Your goal:
Which lines below contain "hclaimed"? Copy every one of them.

Data extracts:
/-- Refutes O19: no hypothesis keeps a TLB from holding a page whose size is no power of two. In `edgeBase` the two halves of a 16-byte load lie in
different memories; the second receives the unit as the bay's L2 holds it under slot 0, and the bytes that the form meets are those in clear. -/
theorem not_loadsAndStores : ¬ Obligations.LoadsAndStores := by
  rintro ⟨hloads, -⟩
  obtain ⟨t, hexec, ⟨-, -, -, hhigh⟩, -⟩ := hloads edgeBase edgeLoad edgeForm edgeLoc (.pair 2) rfl rfl edge_issues rfl edge_canPerform
    edge_answered _ (.inl ⟨edge_plain, rfl⟩)
  have ht : (afterHalf (afterHalf edgeIssuing lowHalf 2) highHalf 3).skip = t := by
    rw [exec_edgeLoad] at hexec
    injection hexec
  have hgot : t.getX 3 = BitVec.ofNat 64 (leNat seenBytes % 2 ^ 64) := by
    rw [← ht, getX_afterHalf _ _ 3 (by decide) (by decide), show State.bayOf _ highHalf.core = 0 from by decide, meetsBytes_highHalf]
  have hclaimed : t.getX 3 = BitVec.ofNat 64 0x0C200005 := by
    rw [← edge_meets]
    exact hhigh (by decide)
  exact absurd (hgot.symm.trans hclaimed) (by decide)

end Sys2Proof.Machine
end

Answer to this problem:
  have hclaimed : t.getX 3 = BitVec.ofNat 64 0x0C200005 := by
  exact absurd (hgot.symm.trans hclaimed) (by decide)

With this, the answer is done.